Había cambiado de domicilio con la misma reserva que guardan los que cambian de
barrio al morir.
Hasta aquí el recuerdo de sus recuerdos y los míos. Han pasado ya muchos años.
No he vuelto a saber nada de él, y sin embargo, cada vez que pienso en lo que
significa ser poeta, no puedo dejar de recordarlo.

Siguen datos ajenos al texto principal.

-- ==== Sys2Proof/Decode.lean ====
section
/-! DEFINITION. The decoder of command words and the encoder (30_encoding.md R45 to R51). -/

namespace Sys2Proof

/-- Why a word spells no command; each gives IllegalCommand (R47, R50). -/
inductive DecodeRefusal where
  /-- Bits 31:18 are not all 0. -/
  | reservedBits
  /-- The opcode is not in the table of R48. -/
  | reservedOpcode
  /-- A field the command does not use is not 0. -/
  | unusedField
  deriving DecidableEq, Repr

/-- `w[lo+len-1 : lo]`, the unsigned value of a field (R8). -/
def bits (w : Word) (lo len : Nat) : Nat := w.toNat / 2 ^ lo % 2 ^ len

/-- The raw fields of a command word (R45). -/
structure Fields where
  /-- bits 13:8 -/
  n : Nat
  /-- bits 15:14 -/
  c : Nat
  /-- bits 17:16; K or M is its low bit -/
  t : Nat
  deriving DecidableEq, Repr

/-- The fields of a word (R45, R46). -/
def fieldsOf (w : Word) : Fields := { n := bits w 8 6, c := bits w 14 2, t := bits w 16 2 }

/-- Which fields a command uses; `kind` and `mode` are one bit, with bit 17 = 0 (R45, R48). -/
inductive Shape where
  | none
  | n
  | c
  | t
  | bit
  | tn
  | cBit
  deriving DecidableEq, Repr

/-- A field the command does not use must be 0 (R47). -/
def Shape.admits : Shape → Fields → Bool
  | .none, f => f.n == 0 && f.c == 0 && f.t == 0
  | .n, f => f.c == 0 && f.t == 0
  | .c, f => f.n == 0 && f.t == 0
  | .t, f => f.n == 0 && f.c == 0
  | .bit, f => f.n == 0 && f.c == 0 && f.t < 2
  | .tn, f => f.c == 0
  | .cBit, f => f.n == 0 && f.t < 2

/-- K from bit 16 (R46). -/
def kindOfBit : Nat → Kind
  | 0 => .luminance
  | _ + 1 => .chrominance

/-- M from bit 16 (R46). -/
def modeOfBit : Nat → Mode
  | 0 => .direct
  | _ + 1 => .colourDifference

/-- A two-bit field as a channel or table number (R46). -/
def idOfBits (v : Nat) : Fin 4 := Fin.ofNat 4 v

/-- The opcode map of R48: which fields the opcode uses and the command they make. -/
def opcodeRow (f : Fields) : Nat → Option (Shape × Instr)
  | 0x00 => some (.none, .nop)
  | 0x01 => some (.none, .ctxInit)
  | 0x10 => some (.none, .bsOpenRead)
  | 0x11 => some (.none, .bsOpenWrite)
  | 0x12 => some (.n, .bsCanSupply f.n)
  | 0x13 => some (.n, .bsSupply f.n)
  | 0x14 => some (.n, .bsConsume f.n)
  | 0x15 => some (.none, .bsFlush)
  | 0x20 => some (.t, .htBuild (idOfBits f.t))
  | 0x21 => some (.tn, .htDecode (idOfBits f.t) f.n)
  | 0x22 => some (.t, .htEncode (idOfBits f.t))
  | 0x23 => some (.t, .htLimits (idOfBits f.t))
  | 0x24 => some (.t, .htRead (idOfBits f.t))
  | 0x30 => some (.none, .fdct)
  | 0x31 => some (.none, .idct)
  | 0x32 => some (.none, .zigzag)
  | 0x33 => some (.none, .unzigzag)
  | 0x34 => some (.bit, .shiftClamp (kindOfBit f.t))
  | 0x35 => some (.bit, .unshift (kindOfBit f.t))
  | 0x40 => some (.cBit, .qAdjust (idOfBits f.c) (kindOfBit f.t))
  | 0x41 => some (.c, .quant (idOfBits f.c))
  | 0x42 => some (.c, .dequant (idOfBits f.c))
  | 0x50 => some (.none, .upsample)
  | 0x51 => some (.none, .downsample)
  | 0x60 => some (.bit, .compose (modeOfBit f.t))
  | 0x61 => some (.bit, .decompose (modeOfBit f.t))
  | 0x70 => some (.cBit, .blkDecode (idOfBits f.c) (kindOfBit f.t))
  | 0x71 => some (.cBit, .blkEncode (idOfBits f.c) (kindOfBit f.t))
  | 0x80 => some (.none, .decodeImage)
  | 0x81 => some (.none, .encodeImage)
  | _ => none

/-- The decoder: reads OPC, then the fields the table assigns to it (R47, R51). -/
def decode (w : Word) : Except DecodeRefusal Instr :=
  if bits w 18 14 ≠ 0 then .error .reservedBits
  else
    match opcodeRow (fieldsOf w) (bits w 0 8) with
    | none => .error .reservedOpcode
    | some (shape, i) => if shape.admits (fieldsOf w) then .ok i else .error .unusedField

/-- The K field of a kind (R46). -/
def Kind.bit : Kind → Nat
  | .luminance => 0
  | .chrominance => 1

/-- The M field of a mode (R46). -/
def Mode.bit : Mode → Nat
  | .direct => 0
  | .colourDifference => 1

/-- `OPC | N << 8 | C << 14 | T << 16` (R49); the fields do not overlap, so the OR is a sum. -/
def pack (opc n c t : Nat) : Word := BitVec.ofNat 32 (opc + n * 2 ^ 8 + c * 2 ^ 14 + t * 2 ^ 16)

/-- The command word of an instruction (R48, R49). -/
def encode : Instr → Word
  | .nop => pack 0x00 0 0 0
  | .ctxInit => pack 0x01 0 0 0
  | .bsOpenRead => pack 0x10 0 0 0
  | .bsOpenWrite => pack 0x11 0 0 0
  | .bsCanSupply n => pack 0x12 n 0 0
  | .bsSupply n => pack 0x13 n 0 0
  | .bsConsume n => pack 0x14 n 0 0
  | .bsFlush => pack 0x15 0 0 0
  | .htBuild t => pack 0x20 0 0 t.val
  | .htDecode t n => pack 0x21 n 0 t.val
  | .htEncode t => pack 0x22 0 0 t.val
  | .htLimits t => pack 0x23 0 0 t.val
  | .htRead t => pack 0x24 0 0 t.val
  | .fdct => pack 0x30 0 0 0
  | .idct => pack 0x31 0 0 0
  | .zigzag => pack 0x32 0 0 0
  | .unzigzag => pack 0x33 0 0 0
  | .shiftClamp k => pack 0x34 0 0 k.bit
  | .unshift k => pack 0x35 0 0 k.bit
  | .qAdjust c k => pack 0x40 0 c.val k.bit
  | .quant c => pack 0x41 0 c.val 0
  | .dequant c => pack 0x42 0 c.val 0
  | .upsample => pack 0x50 0 0 0
  | .downsample => pack 0x51 0 0 0
  | .compose m => pack 0x60 0 0 m.bit
  | .decompose m => pack 0x61 0 0 m.bit
  | .blkDecode c k => pack 0x70 0 c.val k.bit
  | .blkEncode c k => pack 0x71 0 c.val k.bit
  | .decodeImage => pack 0x80 0 0 0
  | .encodeImage => pack 0x81 0 0 0

/-- The 32-bit command word whose low `nbits` bits are `w`. -/
def tableWord (nbits w : Nat) : Word := BitVec.ofNat 32 (w % 2 ^ nbits)

/-- The instruction the decoder reads from the word an opcode-table row numbers `w`. -/
def decodeTableWord (nbits w : Nat) : Option Instr :=
  match decode (tableWord nbits w) with
  | .ok i => some i
  | .error _ => none

end Sys2Proof
end

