-- ==== Sys2Proof/Machine/Core.lean ====
section
/-! DEFINITION. The machine as the host sees it. -/

def Sys2Proof.core : Host.Core :=
  { State := Sys2Proof.Machine.State
    Fault := Sys2Proof.Machine.Fault
    Refusal := Sys2Proof.Machine.Refusal
    step := Sys2Proof.Machine.step
    reset := Sys2Proof.Machine.State.reset }
end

Publiqué sus poemas (poemas que yo sólo traduje). En la tapa del libro mi firma
y mi fotografía. De él, apenas su nombre en la dedicatoria.
La
decisión la tomé cuando recordé que el plagio sólo es válido si va seguido de
asesinato; y el arma que elegí fue el anagrama.
LA POESÍA DE XIUL LAZOPAT
Xiul Lazopat, a quien bien puedo considerar mi “negativo”, mi “otro yo” a la hora de ponerse "él" a escribir, es alguien a quien puedo convocar frente a un espejo y verlo en el límite de lo borroso sin llegar a desestructurar su imagen.
Su poesía es lógica y es no-racional, para no emplear el término equívoco de irracional.
Confinado al espejo, Xiul Lazopat, que viene ser “el otro”, podrá parecer el poeta del apartamiento, de la soledad o el de la existencia incumplida, cuando, en realidad, es alguien que buceando en lo desconocido pretende vivir una nueva experiencia poética. Lo que “él” busca es el lenguaje de lo inexpresable y la única norma que acepta es la de la libertad total, la de una poesía sin cánones.
Y es en ese ir y venir de imágenes frente al espejo que, para “el otro”, que es el que escribe los poemas, el “Otro él” soy yo. Y como yo soy el que después los termina firmando y da la cara, tengo la sensación de que, en alguna medida, soy alguien que está consumando un plagio.